Francisco "Paco" Rodríguez

Personal information
- Nicknames: Paco, El Niño muy grande
- Born: Francisco Rodríguez June 15, 1984 Guadalajara, Jalisco, Mexico
- Died: November 22, 2009 (aged 25)
- Height: 1.65 m (5 ft 5 in)
- Weight: Super bantamweight

Boxing career
- Reach: 174 cm (69 in)
- Stance: Orthodox

Boxing record
- Total fights: 17
- Wins: 14
- Win by KO: 8
- Losses: 3
- Draws: 0
- No contests: 0

= Francisco Rodriguez (boxer, born 1984) =

Mexican boxer (1984–2009)

This is about a Mexican boxer. For the Venezuelan boxer with this name, see Francisco Rodríguez (boxer, born 1945)
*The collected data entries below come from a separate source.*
-- ==== Sys2Proof/Certificates/Slice0/Obligations.lean ====
section
/-! DEFINITION. The statements for the provers. A statement about commands has one clause for each command or form that it
names: under hypotheses on the state and the operands, `exec` answers a next state, and the clause says which. -/

open Sys2Proof
open Sys2Proof.Machine
open Sys2Proof.Safety

/-- For every command c and state s, step of s with c at the front of its queue is exec of c on s with the rest of the queue. On an empty queue, while no core runs or has anything to go on with, no report waits for its signature and no queue pair holds a frame, the step answers a next state in which device time has advanced by 10 ns (the model's choice, log 1), the queue is empty, and memory, near store, operand stores, cores, launches, contexts and engines are as before. -/
def Obligations.StepRunsFrontCommand : Prop :=
  (∀ (c : Instr) (r : List Instr) (s : State), s.pending = c :: r → step s = exec c { s with pending := r }) ∧
  (∀ s : State, s.pending = [] → busyCores s = [] → (∀ d c, coreRuns s d c = false) → s.sec.attests = [] →
    (∀ q ∈ s.net.qps, q.2.held = []) → ∃ t, step s = .next t ∧ t.time = s.time + 10 ∧ t.pending = [] ∧
    SameMem s t ∧ t.cores = s.cores ∧ t.launches = s.launches ∧ t.ctxs = s.ctxs ∧ t.engines = s.engines)

/-- Of a running core that holds no access back: STORE to a Normal address, naturally aligned, whose line the combining buffer does not hold, while no load is outstanding, appends the store to the store buffer, and the state changes otherwise in nothing but which buffered stores have retired and the free value that says so (log 117). STNT, naturally aligned, to a Normal line that no buffered store, outstanding miss or combining entry names, while the combining buffer has room, adds an entry for the line with exactly the store's bytes marked and holding them, and changes no memory, register or other core. LOAD of exactly the bytes of the newest buffered store returns that store's value and changes nothing else. LOAD of a DDR line that the core's L2 holds and its buffers do not returns the bytes of the L2's copy. Every other access to an address that is not Device is that of normalLoad, normalStore and, where the buffer takes it, normalStnt; a Device access that nothing holds up retires the stores and is deviceLoad or deviceStore. LOAD of an unmapped address whose bytes the buffers do not all hold ends in a bus error with KIND 1 and the address in the core's error registers; ORD_S with an only buffered store, to an unmapped address, while no load waits for its line and no write of the combining buffer is still open at a home or answered, ends in a bus error with KIND 2 and its address; neither changes memory, another core or another register. LOAD of a core that does not run changes nothing. Completes, under hypotheses on the state and the operands alone: STORE, STNT, LOAD, ORD_S. -/
def Obligations.CoreSeesItsBuffers : Prop :=
  (∀ (d c a size : Nat) (v : BitVec 64) (s : State),
      coreRuns s d c = true →
      normalKind (paKind s a) = true →
      (getCore s d c).queue = [] →
      loadsOut (getCore s d c) = false →
      (getCore s d c).stnt.find? (fun x => x.line == lineOf a) = none →
      size = 1 ∨ size = 2 ∨ size = 4 ∨ size = 8 →
      a % size = 0 →
      exec (.store d c a size v) s = .next ({ s with
        fresh := s.fresh + 1
        cores := smPut s.cores (coreKey d c) { getCore s d c with
          stores := ((getCore s d c).stores.map fun b => { b with retired := b.retired || decide ((drawBelow s 2).1 = 1) }) ++
            [⟨a, leBytes size v.toNat, decide ((drawBelow s 2).1 = 1), false⟩] } })) ∧
  (∀ (d c a size : Nat) (v : BitVec 64) (s : State),
      coreRuns s d c = true →
      normalKind (paKind s a) = true →
      (getCore s d c).queue = [] →
      loadsOut (getCore s d c) = false →
      (getCore s d c).misses.any (fun m => m.line == lineOf a) = false →
      (getCore s d c).stores.any (fun b => lineOf b.addr == lineOf a) = false →
      (getCore s d c).stnt.find? (fun x => x.line == lineOf a) = none →
      (getCore s d c).stnt.length < 16 →
      size = 1 ∨ size = 2 ∨ size = 4 ∨ size = 8 →
      a % size = 0 →
      ∃ t, exec (.stnt d c a size v) s = .next t ∧
        (∃ l, (getCore t d c).stnt = (getCore s d c).stnt ++ [l] ∧ l.line = lineOf a ∧
        (∀ i < 64, l.mask.getLsbD i = decide (a % 64 ≤ i ∧ i < a % 64 + size)) ∧
        (l.data.drop (a % 64)).take size = leBytes size v.toNat) ∧
        SameMem s t ∧ t.regs = s.regs ∧ CoresBut s t d c) ∧
  (∀ (d c a size : Nat) (v : BitVec 64) (r p : Bool) (l : List BufStore) (s : State),
      coreRuns s d c = true →
      normalKind (paKind s a) = true →
      (getCore s d c).queue = [] →
      (getCore s d c).stnt.find? (fun x => x.line == lineOf a) = none →
      (getCore s d c).stores = l ++ [⟨a, leBytes size v.toNat, r, p⟩] →
      size = 1 ∨ size = 2 ∨ size = 4 ∨ size = 8 →
      a % size = 0 →
      v.toNat < 2 ^ (8 * size) →
      exec (.load d c a size) s = .next (putCore s d c { getCore s d c with result := .value v })) ∧
  (∀ (d c a size : Nat) (x : CacheLine) (s : State),
      coreRuns s d c = true →
      paKind s a = .ddr →
      (getCore s d c).queue = [] →
      (getCore s d c).stnt.find? (fun x => x.line == lineOf a) = none →
      (getCore s d c).stores.any (fun b => lineOf b.addr == lineOf a) = false →
      l2Find s d c (lineOf a) = some x →
      x.data.length = 64 →
      lineWaits (getCore s d c) (lineOf a) = false →
      size = 1 ∨ size = 2 ∨ size = 4 ∨ size = 8 →
      a % size = 0 →
      ∃ t, exec (.load d c a size) s = .next t ∧
        getCore t d c = { getCore s d c with l1d := (getCore t d c).l1d, result := .value (BitVec.ofNat 64 (leNat ((x.data.drop (a % 64)).take size))) } ∧
        SameMem s t ∧ CoresBut s t d c ∧ t.regs = s.regs) ∧
  (∀ (d c : Nat) (a n : Nat) (s : State),
      coreRuns s d c = false →
      exec (.load d c a n) s = .next (s)) ∧
  (∀ (d c a n : Nat) (s : State),
      coreRuns s d c = true →
      (getCore s d c).queue = [] →
      isDevice s a = false →
      exec (.load d c a n) s = .next (normalLoad s d c a n)) ∧
  (∀ (d c a n : Nat) (v : BitVec 64) (s : State),
      coreRuns s d c = true →
      (getCore s d c).queue = [] →
      isDevice s a = false →
      exec (.store d c a n v) s = .next (normalStore s d c a n v)) ∧
  (∀ (d c a n : Nat) (v : BitVec 64) (s : State),
      coreRuns s d c = true →
      (getCore s d c).queue = [] →
      isDevice s a = false →
      (normalStnt s d c a n v).1 = true →
      exec (.stnt d c a n v) s = .next ((normalStnt s d c a n v).2)) ∧
  (∀ (d c a n : Nat) (s : State),
      coreRuns s d c = true →
      (getCore s d c).queue = [] →
      isDevice s a = true →
      deviceWaits s (getCore s d c) = false →
      loadsOut (getCore s d c) = false →
      mayRetire s d c = true →
      exec (.load d c a n) s = .next (deviceLoad (retireStores s d c) d c a n)) ∧
  (∀ (d c a n : Nat) (v : BitVec 64) (s : State),
      coreRuns s d c = true →
      (getCore s d c).queue = [] →
      isDevice s a = true →
      deviceWaits s (getCore s d c) = false →
      loadsOut (getCore s d c) = false →
      mayRetire s d c = true →
      exec (.store d c a n v) s = .next (deviceStore (retireStores s d c) d c a n v)) ∧
  (∀ (d c a n : Nat) (v : BitVec 64) (s : State),
      coreRuns s d c = true →
      (getCore s d c).queue = [] →
      isDevice s a = true →
      deviceWaits s (getCore s d c) = false →
      loadsOut (getCore s d c) = false →
      mayRetire s d c = true →
      exec (.stnt d c a n v) s = .next (deviceStore (retireStores s d c) d c a n v)) ∧
  (∀ (d c a size : Nat) (s : State),
      coreRuns s d c = true →
      (getCore s d c).queue = [] →
      c < 100 →
      paKind s a = .hole →
      a < 2 ^ 48 →
      spanMask (a % 64) size &&& ~~~(ownBytes (getCore s d c) (lineOf a)).1 ≠ 0 →
      ∃ t, exec (.load d c a size) s = .next t ∧
        (getCore t d c).result = .error ∧ (getCore t d c).taken = .busErrorLoad ∧ fget t d c Fl.CORE_ERR_ADDR_ADDR = a ∧
        fget t d c Fl.CORE_ERR_INFO_KIND = 1 ∧ SameMem s t ∧ CoresBut s t d c ∧
        RegsBut s t [regKey d .coreErrAddr c, regKey d .coreErrInfo c]) ∧
  (∀ (d c a : Nat) (bs : List Byte) (r : Bool) (s : State),
      coreRuns s d c = true →
      (getCore s d c).queue = [] →
      c < 100 →
      paKind s a = .hole →
      a < 2 ^ 48 →
      (getCore s d c).stores = [⟨a, bs, r, false⟩] →
      (getCore s d c).stnt = [] →
      lineWaits (getCore s d c) (lineOf a) = false →
      ntOpen s d c = false →
      s.coh.returned = [] →
      ∃ t, exec (.ordS d c) s = .next t ∧
        (getCore t d c).stores = [] ∧ (getCore t d c).taken = .busErrorStore ∧ (getCore t d c).storeError = none ∧ (getCore t d c).queue = [] ∧
        fget t d c Fl.CORE_ERR_ADDR_ADDR = a ∧ fget t d c Fl.CORE_ERR_INFO_KIND = 2 ∧ SameMem s t ∧ CoresBut s t d c ∧
        RegsBut s t [regKey d .coreErrAddr c, regKey d .coreErrInfo c])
Francisco "Paco" Rodríguez (June 15, 1984 - November 22, 2009) was a Mexican professional boxer in the Super Bantamweight division.

==Amateur career==
Francisco's amateur boxing career included five wins at the regional Chicago Golden Gloves and a win at the 2001 National Golden Gloves Championships.

==Professional career==
Rodríguez became a professional boxer in January 2005. Known as "El Nino Azteca", Rodríguez was a fan favourite, especially in the Chicago, Illinois area.

===Death===
Rodríguez died at the age of 25 after losing a bout against undefeated prospect Teon Kennedy. After the match referee stopped the fight in the 10th round, Rodríguez immediately collapsed, losing consciousness while waiting for an official decision. He was rushed to a hospital for emergency brain surgery and died 2 days later. Rodriguez was 14–2 going into the bout against Kennedy for the vacant USBA Super Bantamweight title.

==Legacy==
After Paco's death, his family were asked by the Gift of Life donor program to donate his organs, including both kidneys, pancreas, lungs, and his heart. Paco was featured on ESPN program E:60, where his brother Alex said, "I would think he'd be disappointed to see all the hard work he did to keep his body in the shape that he kept it, his heart, to let it stop beating. I think, we should give someone else a chance." The donations saved several lives including that of Paco's uncle Ramon and Victoria Davis. Other recipients included Ashley Owens, Alexis Sloan, and Meagan Kingsley. They had the opportunity to meet Paco's family. Paco's wife Sonia told them, "it's a shame that he's not here, but what happened didn't happen in vain. You guys...it was meant to happen, for you guys to receive this gift. So, you know, enjoy it to the fullest just like he did when he had it all."